Although not addressed in the initial gateway hypothesis landmark study, an increasing effort in the field has been focused on understanding the relevance of sex in addiction vulnerability. In general, human investigations indicate that males are more at risk for substance use disorders even though females are more sensitive to the reinforcing properties of drugs. For instance, it has been reported that adolescent alcohol exposure has a long-term effect into adulthood particularly for females with increased acquisition of cocaine self-administration behavior, but not in males (Mateos-Garcia et al, 2015). The data remains limited to make definitive conclusions regarding gateway-like effects in males and females to help discern sex-dependent relationships in relation to the progression of addiction.

Finally, an intriguing consideration that has come to attention in recent years is the aspect of transgenerational transmission. The possibility that early drug use might alter addiction risk in humans has inspired recent interest about the potential long-lasting impact not only within their lifetime but even across generations. One of the first studies in this regard related to paternal alcohol exposure in which it was demonstrated to influence the adult offspring in regard to their sensitivity (locomotor response) to amphetamine (Abel, 1993). In addition, our lab, which has focused on Δ9-tetrahydrocannabinol (the psychoactive component of cannabis), identified significant cross-generational effects insomuch that parental exposure during adolescence increases the subsequent adult offspring’s heroin self-administration behavior that coincided with disrupted striatal neuroplasticity and epigenetic reprogramming (Szutorisz and Hurd, 2016). Thus, cross-generational gateway-like effects may also be of relevant to understanding the vulnerability of drug addiction seen in adults.

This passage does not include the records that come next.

/-- Settles O34. -/
theorem copyMoves : Obligations.CopyMoves := by
  intro s s1 core id u row k c w o gd d a b p m hc hu hw ho hi ha hr hs ag adr inside lo len at_ held now
  subst hu
  have himm : Immediate s := hs
  have hid : c.id = id := by simpa using List.find?_some hc
  refine ⟨fun hold => ?_, fun hold hp => ⟨fun hline => ⟨fun hmore => ?_, fun hdone => ?_⟩, fun er hline => ?_⟩,
    fun hline hobj hwf hex => ?_⟩
  · rw [exec_copyDelivery]
    unfold execCopyDelivery
    simp only [hc, hw, ho, hold, if_true]
  · rw [execCopyDelivery_tile hc hw ho hi ha hold 
      ((State.moveLines_one hp ((State.copyLine_tile hi).trans hline)).trans (by rw [if_neg hmore])) (himm.lineIn hi hline)]
    rfl
  · rw [execCopyDelivery_tile hc hw ho hi ha hold 
      ((State.moveLines_one hp ((State.copyLine_tile hi).trans hline)).trans (by rw [if_pos hdone])) (himm.lineIn hi hline)]
    refine congrArg _ ?_
    exact State.copyLast_tile ((State.copyNow_instr (y := c.step 1) hid).trans hi) hr
  · rw [execCopyDelivery_tile hc hw ho hi ha hold (State.moveLines_error hp ((State.copyLine_tile hi).trans hline)) hs]
    rfl
  · obtain ⟨x, hx⟩ := Option.isSome_iff_exists.mp hex
    obtain ⟨s2, bs, hlen, hread, hbytes⟩ := State.spadByte_lineIn hi hs hline
    have hle : c.lineInside row k ≤ c.lineLen row k := Nat.min_le_left _ _
    have hdata : (bs ++ List.replicate (c.lineLen row k - c.lineInside row k) 0).length = c.lineLen row k := by
      rw [List.length_append, List.length_replicate, hlen, Nat.add_sub_cancel' hle]
    have line (i : Nat) (hi : i < len) : s1.spadByte w.group (at_ + i) =
        (bs ++ List.replicate (c.lineLen row k - c.lineInside row k) 0).getD i 0 := by
      have hy : at_ + i < c.obj ∨ c.obj + 16 ≤ at_ + i := by omega
      have hi' : i < (bs ++ List.replicate (c.lineLen row k - c.lineInside row k) (0 : Byte)).length := hi.trans_eq hdata.symm
      rw [(hbytes _ hy).1 x hx, List.getD_eq_getElem _ _ hi']
      exact Store.get_setBytes_in _ _ _ _ (hwf x hx) hi'
    refine ⟨fun i hi hout => ?_, fun i t us hi hin hus => ?_, fun y hy hobj => (hbytes y hobj).2 hy⟩
    · have hge : c.lineInside row k ≤ i := (Nat.min_le_right _ _).trans (Nat.sub_le_of_le_add (Nat.add_comm lo i ▸ hout))
      rw [line i hi, List.getD_append_right _ _ _ _ (hlen ▸ hge), List.getD_eq_getElem?_getD, List.getElem?_replicate]
      split <;> rfl
    · have hlt : i < c.lineInside row k := Nat.lt_min.mpr ⟨hi, Nat.lt_sub_of_add_lt (Nat.add_comm lo i ▸ hin)⟩
      rcases hread with ⟨h0, -⟩ | hread
      · exact absurd (h0 ▸ hlt) (Nat.not_lt_zero i)
      · have hbs : us = bs := by
          have he := hus.symm.trans hread
          cases he
          rfl
        rw [line i hi, List.getD_append _ _ _ _ (hlen ▸ hlt), hbs]

end Sys2Proof.Machine

/-! PROOFS. The bytes of a trap frame: where its fields and the records of its slices stand, and what is read back of them. -/

namespace Sys2Proof

set_option Elab.async false

/-! ## Fields of byte lists -/

theorem fieldAt_append_right {a b : List Byte} {off n : Nat} : fieldAt (a ++ b) (a.length + off) n = fieldAt b off n := by
  rw [fieldAt, fieldAt, List.drop_length_add_append]

theorem fieldAt_append_left {a b : List Byte} {off n : Nat} (h : off + n ≤ a.length) : fieldAt (a ++ b) off n = fieldAt a off n := by
  rw [fieldAt, fieldAt, List.take_drop, List.take_drop, List.take_append_of_le_length h]

theorem fieldAt_leBytes (v n : Nat) : fieldAt (leBytes v n) 0 n = v % 256 ^ n := by
  rw [fieldAt, List.drop_zero, List.take_of_length_le (length_leBytes v n).le, leNat_leBytes]

/-- A field that stands in a part which two byte lists have in common. -/
theorem fieldAt_of_take {a b : List Byte} {k off n : Nat} (h : a.take k = b.take k) (hk : off + n ≤ k) : fieldAt a off n = fieldAt b off n := by
  have take (c : List Byte) : c.take (off + n) = (c.take k).take (off + n) := by rw [List.take_take, Nat.min_eq_left hk]
  rw [fieldAt, fieldAt, List.take_drop, List.take_drop, take a, take b, h]

/-- Numbers in a row, each with its count of bytes. -/
def packed (l : List (Nat × Nat)) : List Byte := l.flatMap (fun x => leBytes x.1 x.2)

theorem length_packed (l : List (Nat × Nat)) : (packed l).length = (l.map (·.2)).sum := by
  simp only [packed, List.length_flatMap, length_leBytes]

Overall, the concept of the gateway hypothesis has inspired a large body of research, but there remain significant gaps of knowledge before we are able to fully accept or refute the hypothesis. Despite the growing number of published papers relevant to the gateway drug hypothesis, many complex factors still have not been thoroughly addressed to determine causality in animal models even excluding human-specific confounds that impact interpretation such as social, psychological, and legal considerations. As the legality regarding substances of abuse evolve, becoming more relaxed in many jurisdictions, understanding the effect of drug exposure during critical periods of neurodevelopment, particularly adolescence, is essential.

Funding and disclosure

The authors declare no conflict of interest.